## Data for processing
/-- The queue that the engine of a core serves next: the one it is in, unless it stands at a switch point and a queue of
strictly higher class waits; else the best of those that wait. -/
def State.mxNext (s : State) (core : Nat) : Option GKey :=
  let waiting := s.mqWaiting core
  let best := bestQueue waiting
  let held : Option (GKey × Group) := match (s.coreAt core).mx with
    | some r => waiting.find? fun x => x.1.rs = r && (match x.2.mq with | e :: _ => e.begun | [] => false)
    | none => none
  match held, best with
  | some h, some b =>
    let leaves := (match h.2.mq with | e :: _ => e.atSwitch | [] => true) && h.2.mqClass < b.2.mqClass
    some (if leaves then b.1 else h.1)
  | some h, none => some h.1
  | none, b => b.map (·.1)

/-! ### Tiles that land (18 R320) -/

/-- The eight elements of a row that one operation of a drain writes. -/
def Tile.eight (t : Tile) (b : Nat) : BitVec 256 × Tags :=
  (t.val.extractLsb' (256 * b) 256, t.tags.filter fun x => x.1 / 8 = b)

/-- A tile with eight elements of another. -/
def Tile.takeEight (t x : Tile) (b : Nat) : Tile :=
  { val := (t.val &&& ~~~(BitVec.ofNat 262144 (2 ^ 256 - 1) <<< (256 * b))) |||
      ((x.val.extractLsb' (256 * b) 256).setWidth 262144 <<< (256 * b))
    tags := (t.tags.filter fun y => y.1 / 8 != b).foldl (fun l y => Store.put l y.1 y.2)
      (x.tags.filter fun y => y.1 / 8 = b) }

/-- A landing performed: eight elements that the peer's own commands have not changed since it was sent take the drained ones; those
that they have changed take them or stay, by the bits of a free value (18 R320, log 31). -/
def Group.land (g : Group) (pick : Nat) (l : Landing) : Group :=
  let t := g.tile l.tile
  let takes := (List.range 1024).filter fun b => t.eight b = l.old.eight b || pick.testBit b
  { g.setTile l.tile (takes.foldl (fun y b => y.takeEight l.new b) t) with
    lands := (g.lands.erase l).map fun m =>
      if m.tile = l.tile then { m with old := takes.foldl (fun y b => y.takeEight l.new b) m.old } else m }

/-- The landings that a command at the head of a queue follows, one after another. -/
def Group.landAll (acq : Nat) : Nat → Nat → Group → Group
  | 0, _, g => g
  | f + 1, n, g =>
    match g.lands.find? fun l => l.lt ≤ acq with
    | some l => Group.landAll acq f (n + 1) (g.land (Config.victim n) l)
    | none => g

/-- The tiles land that a group had acquired when it issued the command at the head of its queue. -/
def State.settle (s : State) (k : GKey) : State :=
  match s.group? k with
  | none => s
  | some g =>
    match g.mq with
    | e :: _ =>
      if g.lands.isEmpty then s
      else { s.setGroup k (Group.landAll e.acq g.lands.length s.nonce g) with nonce := s.nonce + g.lands.length }
    | [] => s

/-- The engine serves a group; its wait is over, and what its command follows has landed. -/
def State.serve (s0 : State) (k : GKey) : State :=
  let s := s0.settle k
  (s.setCore (keyCore k) { s.coreAt (keyCore k) with mx := some k.rs }).onGroup k fun g =>
    { g with mqAge := 0, mqSince := s.cyc.toNat }

/-! ### rp (18 R303, R304) -/

/-- A value of rp. -/
def rpWord (v f : Bool) (step row : Nat) : Word64 :=
  BitVec.ofNat 64 (v.toNat * 2 ^ 63 + f.toNat * 2 ^ 62 + step % 2 ^ 24 * 2 ^ 32 + row % 256 * 2 ^ 8)
/-- V of rp. -/
def rpV (w : Word64) : Bool := w.getLsbD 63
/-- STEP of rp. -/
def rpStep (w : Word64) : Nat := bitsNat w.toNat 55 32
/-- ROW of rp. -/
def rpRow (w : Word64) : Nat := bitsNat w.toNat 15 8

/-! ### Operands of an MMA (18 R311, R312) -/

/-- A poisoned sector that a command reads: which it is, and for the deferral record the space and the address of the
element that met it, a virtual address or a scratchpad offset (24 R389). -/
structure MxBad where
  sec : Option Nat × Nat
  sp : Space
  addr : Nat
deriving DecidableEq, Repr

/-- An operand element: its exact value with its scale, and its poisoned sector, if one is. -/
structure MxVal where
  x : Exact
  bad : Option MxBad

/-- A number of n bytes that a command reads, with the poison of its sector. -/
def State.engNum (s : State) (c : Cmd) (sp : Space) (n : Nat) (off : Word64) :
    Except EngStop ((Nat × Option MxBad) × State) :=
  match s.engSpot c .read sp n off with
  | .error e => .error e
  | .ok p =>
    let (x, s1) := (s.engWalked c sp n off).engRead c n p
    let bad : MxBad := { sec := p.sector, sp := sp, addr := baseAddr c.segs sp off }
    .ok ((ofLeBytes x.1, if x.2 then some bad else none), s1)

/-- Element (k, i) of A or (n, k) of B by record indices i0, i1, with the scale of its row and k. -/
def State.mxOperand (s : State) (c : Cmd) (m : MatCmd) (b i0 i1 row kk : Nat) : Except EngStop (MxVal × State) :=
  let code := Mat.fmt m.mrec b
  let F := Mat.fmtOf c.fs code
  let srec := if b = 0 then m.arec else m.brec
  let sp := Mat.space m.mrec b
  let half := Mat.half c.fs code
  match s.engNum c sp (Shape.elem srec)
      (Shape.addr srec (memberOf sp m.gmi m.slot) (Shape.index0 half i0) i1 0 0) with
  | .error e => .error e
  | .ok (w, s1) =>
    let v := decodeFp F ((if half then w.1 / 2 ^ (4 * (i0 % 2)) else w.1) % 2 ^ F.width)
    if Mat.blk c.fs code = 0 then .ok ({ x := v.exact, bad := w.2 }, s1)
    else
      match s1.engNum c sp (Mat.sclSize c.fs code) (Mat.scaleAddr c.fs m.mrec b row kk) with
      | .error e => .error e
      | .ok (z, s2) =>
        .ok ({ x := (scaleMul v (scaleOf (slotScl (Mat.slotWord c.fs code)) z.1)).1,
               bad := match w.2 with | some a => some a | none => z.2 }, s2)

/-- Operand elements read one after another. -/
def State.mxOperands (s : State) (c : Cmd) (m : MatCmd) (b : Nat) :
    List (Nat × Nat × Nat × Nat) → Except EngStop (List MxVal × State)
  | [] => .ok ([], s)
  | (i0, i1, row, kk) :: r =>
    match s.mxOperand c m b i0 i1 row kk with
    | .error e => .error e
    | .ok (x, s1) =>
      match s1.mxOperands c m b r with
      | .error e => .error e
      | .ok (l, s2) => .ok (x :: l, s2)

## Description of the task
In the entries above, the lines from the one bearing "structure MxBad where" up to and including the one bearing "Except EngStop ((Nat" should be transcribed exactly; no other line is wanted.

## Written reply
structure MxBad where
  sec : Option Nat × Nat
  sp : Space
  addr : Nat
deriving DecidableEq, Repr

/-- An operand element: its exact value with its scale, and its poisoned sector, if one is. -/
structure MxVal where
  x : Exact
  bad : Option MxBad

/-- A number of n bytes that a command reads, with the poison of its sector. -/
def State.engNum (s : State) (c : Cmd) (sp : Space) (n : Nat) (off : Word64) :
    Except EngStop ((Nat × Option MxBad) × State) :=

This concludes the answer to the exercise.